TASK PROMPT =
The lines from the top of the listing through the one containing "aborts without effect, synchronously" are to be retyped exactly, with no other lines.

DATA UNDER STUDY =
---+---
-- ==== Sys2Proof/Machine/Cas.lean ====
section
/-! DEFINITION. Atomic read-modify-write accesses (`MemAtomic`, R21, R396), and Compare and Swap
(R397 to R400). -/

namespace Sys2Proof.Machine

/-- An atomic to Device or Non-cacheable memory needs an interconnect that performs atomics; else it
aborts without effect, synchronously or by an SError (R215, U7). -/
def State.atomicGate (s : State) (r : Req) (m : Mapped) (go : Out) : Out :=
  if s.isCached m || s.cfg.interconnectAtomics then go
  else if s.drawBool .atomicAbort 0 then .next (s.syncExternalAbort r)
  else s.advanceWith State.pendSError

/-- The write buffer after the read of an atomic, which is a read of its line (R207, R208). -/
def State.lineRead (s : State) (m : Mapped) : State :=
  { s with mwb := if s.isCached m then s.streamAfterLoad (blockOf (mappedKey m)) else s.mwb }

/-- The read and the store of an atomic: an asynchronous error, memory, this core's own monitor
(R163, R376). -/
def State.atomicStore (s : State) (m : Mapped) (n : Nat) (v : Data) : State :=
  (((s.asyncError m n).lineRead m).storeData m n v).ownStore m.pa m.ns

/-- The effect of a compare and swap that completes: the new value stored where the compare holds,
the access recorded with its ordering, the old value returned by `put` (R397, R400). -/
def State.doCompareSwap (s : State) (m : Mapped) (n : Nat) (acq rel : Bool) (cmp new : Data)
    (put : State → Data → State) : State :=
  let old := s.loadData m n
  let s1 := if old == cmp then s.atomicStore m n new else (s.asyncError m n).loaded m
  put (s1.record (.update (mappedKey m) n acq rel)) old

/-- The state after both translations of a compare and swap: one that does not write leaves what the
write translation would have filled or updated as the read translation left it (R397). -/
def State.settled (s1 s2 : State) (writes : Bool) : State :=
  { s2 with
    mem := if writes then s2.mem else s1.mem
    tlb := if writes then s2.tlb else s1.tlb
    cache := if writes then s2.cache else s1.cache }

/-- Whether a compare and swap acts as a write: the compare holds, or, where it fails, by a free
choice (R397), which with translation off has no effect and is not made. -/
def State.casWrites (s1 : State) (m : Mapped) (n : Nat) (cmp : Data) : Bool :=
  s1.loadData m n == cmp || (s1.stage1On || s1.stage2On) && s1.drawBool .casFault 0

/-- Compare and swap of `n` bytes in all. The read permission is checked first; when the compare
fails, whether a write permission fault or a dirty-state update still happens is free (R397). -/
def State.compareSwap (s : State) (n : Nat) (acq rel : Bool) (rn : Reg) (cmp new : Data)
    (put : State → Data → State) : Out :=
  let r := s.baseReq rn n true true
  let go (t : State) (m : Mapped) : Out :=
    t.atomicGate r m (t.advanceWith fun u => u.doCompareSwap m n acq rel cmp new put)
  match s.preCheck r with
  | some o => o
  | none =>
    match s.xlate r .read with
    | .ok s1 m =>
      let writes := s1.casWrites m n cmp
      match s1.xlate r .write with
      | .ok s2 m2 =>
        ((s1.settled s2 writes).afterXlate r m2).finish go
      | a => if writes then a.finish go else (s1.afterXlate r m).finish go
    | a => a.finish go

/-- `CAS` (R397 to R399). -/
def casMeaning (sz : Size) (acq rel : Bool) (rs rt rn : Reg) (s : State) : Out :=
  s.compareSwap sz.bytes acq rel rn (s.xData rs sz.bytes) (s.xData rt sz.bytes)
    (fun t v => t.setXData rs sz.bytes v)

/-- `CASP` (R400): an odd first register is UNDEFINED. -/
def caspMeaning (wide acq rel : Bool) (rs rt rn : Reg) (s : State) : Out :=
  let half := if wide then 8 else 4
  if rs.getLsbD 0 || rt.getLsbD 0 then .next s.undefined
  else s.compareSwap (2 * half) acq rel rn (s.pairData rs (pairNext rs) half)
    (s.pairData rt (pairNext rt) half) (fun t v => t.setPair rs (pairNext rs) half v)

/-! The instructions -/

/-- CAS (W), R397. -/
def execCasW (rs rt rn : Reg) (s : State) : Out :=
  casMeaning .word false false rs rt rn s

/-- CASL (W), R397. -/
def execCaslW (rs rt rn : Reg) (s : State) : Out :=
  casMeaning .word false true rs rt rn s

/-- CASA (W), R397. -/
def execCasaW (rs rt rn : Reg) (s : State) : Out :=
  casMeaning .word true false rs rt rn s

/-- CASAL (W), R397. -/
def execCasalW (rs rt rn : Reg) (s : State) : Out :=
  casMeaning .word true true rs rt rn s

/-- CAS (X), R397. -/
def execCasX (rs rt rn : Reg) (s : State) : Out :=
  casMeaning .dword false false rs rt rn s

/-- CASL (X), R397. -/
def execCaslX (rs rt rn : Reg) (s : State) : Out :=
  casMeaning .dword false true rs rt rn s

/-- CASA (X), R397. -/
def execCasaX (rs rt rn : Reg) (s : State) : Out :=
  casMeaning .dword true false rs rt rn s

/-- CASAL (X), R397. -/
def execCasalX (rs rt rn : Reg) (s : State) : Out :=
  casMeaning .dword true true rs rt rn s

/-- CASB, R398. -/
def execCasb (rs rt rn : Reg) (s : State) : Out :=
  casMeaning .byte false false rs rt rn s

/-- CASLB, R398. -/
def execCaslb (rs rt rn : Reg) (s : State) : Out :=
  casMeaning .byte false true rs rt rn s

/-- CASAB, R398. -/
def execCasab (rs rt rn : Reg) (s : State) : Out :=
  casMeaning .byte true false rs rt rn s

/-- CASALB, R398. -/
def execCasalb (rs rt rn : Reg) (s : State) : Out :=
  casMeaning .byte true true rs rt rn s

/-- CASH, R399. -/
def execCash (rs rt rn : Reg) (s : State) : Out :=
  casMeaning .half false false rs rt rn s

/-- CASLH, R399. -/
def execCaslh (rs rt rn : Reg) (s : State) : Out :=
  casMeaning .half false true rs rt rn s

/-- CASAH, R399. -/
def execCasah (rs rt rn : Reg) (s : State) : Out :=
  casMeaning .half true false rs rt rn s

/-- CASALH, R399. -/
def execCasalh (rs rt rn : Reg) (s : State) : Out :=
  casMeaning .half true true rs rt rn s

/-- CASP (W), R400. -/
def execCaspW (rs rt rn : Reg) (s : State) : Out :=
  caspMeaning false false false rs rt rn s

/-- CASPL (W), R400. -/
def execCasplW (rs rt rn : Reg) (s : State) : Out :=
  caspMeaning false false true rs rt rn s

/-- CASPA (W), R400. -/
def execCaspaW (rs rt rn : Reg) (s : State) : Out :=
  caspMeaning false true false rs rt rn s

/-- CASPAL (W), R400. -/
def execCaspalW (rs rt rn : Reg) (s : State) : Out :=
  caspMeaning false true true rs rt rn s

/-- CASP (X), R400. -/
def execCaspX (rs rt rn : Reg) (s : State) : Out :=
  caspMeaning true false false rs rt rn s

/-- CASPL (X), R400. -/
def execCasplX (rs rt rn : Reg) (s : State) : Out :=
  caspMeaning true false true rs rt rn s

/-- CASPA (X), R400. -/
def execCaspaX (rs rt rn : Reg) (s : State) : Out :=
  caspMeaning true true false rs rt rn s

/-- CASPAL (X), R400. -/
def execCaspalX (rs rt rn : Reg) (s : State) : Out :=
  caspMeaning true true true rs rt rn s

end Sys2Proof.Machine
end

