/-! RAS, power, reset -/

/-- A detected error, with error reporting enabled, raises the fault handling and error recovery
outputs that the control register enables; with it disabled it raises none and is not recorded. An
uncorrected error that an eviction has met poisons its block or is an SError. An asserted output
stays asserted over every further error and over every step, unless the step writes ERR1STATUS,
handles a Cold reset or is a request to go to On; a write that clears V deasserts it. While one is
asserted a powerdown request changes nothing; else the caches are cleaned, and memory keeps every
byte unless a line held an uncorrected error. An uncorrected error that the clean meets and that is
not deferred raises the error recovery output where that is enabled, and the core stays on
(60_exceptions.md section 4, 10_state.md section 5; the bit places and what deasserts an output are
log entry 25, which errors are deferred and what is cleaned by then log entry 39). -/
def Obligations.RasInterruptsAndPowerdown : Prop :=
  ∀ s : State,
    (bit (s.ctl .erxctlr_el1) 0 = true →
      (∀ k, k ≠ .corrected → bit (s.ctl .erxctlr_el1) 3 = true →
        (s.recordError k).ras.faultIrq = true) ∧
      (bit (s.ctl .erxctlr_el1) 8 = true → (s.recordError .corrected).ras.faultIrq = true) ∧
      (∀ k, k = .uncorrected ∨ k = .uncontainable → bit (s.ctl .erxctlr_el1) 2 = true →
        (s.recordError k).ras.errIrq = true) ∧
      ∀ k, bit ((s.recordError k).get .erxstatus_el1) 30 = true) ∧
    (bit (s.ctl .erxctlr_el1) 0 = false → ∀ k, (s.recordError k).ras = s.ras ∧
      (s.recordError k).get .erxstatus_el1 = s.get .erxstatus_el1) ∧
    (∀ k, (s.ras.faultIrq = true → (s.recordError k).ras.faultIrq = true) ∧
      (s.ras.errIrq = true → (s.recordError k).ras.errIrq = true)) ∧
    (∀ b, s.cache.met = [b] → (b ∈ s.tick.poison ∧ b ∉ s.tick.cache.bad) ∨
      s.tick.irq.serror.isSome = true) ∧
    (∀ t, KeepsRecord s → step s = .next t → StaysRaised s t) ∧
    (∀ w, bit w 30 = true → (s.writeErrStatus w).ras.faultIrq = false ∧
      (s.writeErrStatus w).ras.errIrq = false) ∧
    (∀ mode rest, mode = .off ∨ mode = .offEmulated → s.inbox = .ppu mode :: rest →
      s.power = .on → s.sleep.lowPower = .wfi → s.sleep.wakeMasked = true →
      (s.tick.ras.faultIrq = true ∨ s.tick.ras.errIrq = true →
        step s = .next { s.tick with inbox := rest }) ∧
      (s.tick.ras.faultIrq = false → s.tick.ras.errIrq = false →
        (s.tick.cache.bad = [] ∨ bit (s.tick.ctl .erxctlr_el1) 0 = false ∨
          (bit (s.tick.ctl .erxctlr_el1) 2 = false ∧ bit (s.tick.ctl .erxctlr_el1) 3 = false) →
          ∃ t, step s = .next t ∧ t.power = mode ∧ (s.tick.cache.bad = [] → t.mem = s.mem) ∧
            t.cache.l1d = [] ∧ t.cache.l2 = []) ∧
        (bit (s.tick.ctl .erxctlr_el1) 0 = true → bit (s.tick.ctl .erxctlr_el1) 2 = true →
          s.tick.cache.bad ≠ [] → (∀ b ∈ s.tick.cache.bad, b ∈ s.tick.deferred) ∨
          ∃ t, step s = .next t ∧ t.power = .on ∧ t.ras.errIrq = true ∧ t.sleep = s.sleep ∧
            t.pc = s.pc ∧ t.x = s.x ∧ t.mem = s.mem)))

/-- After a Cold or a Warm reset the core is at EL3 in AArch64 and Secure state, everything is
masked, SP_EL3 is used, IL and SS are 0, execution starts at the reset address that RVBAR_EL3
shows, and the MMU and the caches are off (70_reset_and_hazards.md section 1, which the spec gives
as general knowledge; the address is log entry 4). -/
def Obligations.ResetStartsAtEl3 : Prop :=
  ∀ (cfg : Config) (s t : State),
    t = State.resetWith cfg ∨ t = s.coldReset ∨ t = s.warmReset →
    t.pstate.el = 3 ∧ t.pstate.nRW = false ∧ t.secure = true ∧
    (t.pstate.d = true ∧ t.pstate.a = true ∧ t.pstate.i = true ∧ t.pstate.f = true) ∧
    t.pstate.sp = true ∧ t.pstate.il = false ∧ t.pstate.ss = false ∧
    t.pc = t.cfg.resetVector.setWidth 64 ∧ t.readSys .rvbar_el3 = t.pc ∧
    bit (t.get .sctlr_el3) 0 = false ∧ bit (t.get .sctlr_el3) 2 = false ∧
    bit (t.get .sctlr_el3) 12 = false ∧
    (t = s.coldReset ∨ t = s.warmReset → t.pc = s.cfg.resetVector.setWidth 64)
---+---
FINAL ANSWER =
-- ==== Sys2Proof/Machine/Cas.lean ====
section
/-! DEFINITION. Atomic read-modify-write accesses (`MemAtomic`, R21, R396), and Compare and Swap
(R397 to R400). -/

namespace Sys2Proof.Machine

/-- An atomic to Device or Non-cacheable memory needs an interconnect that performs atomics; else it
aborts without effect, synchronously or by an SError (R215, U7). -/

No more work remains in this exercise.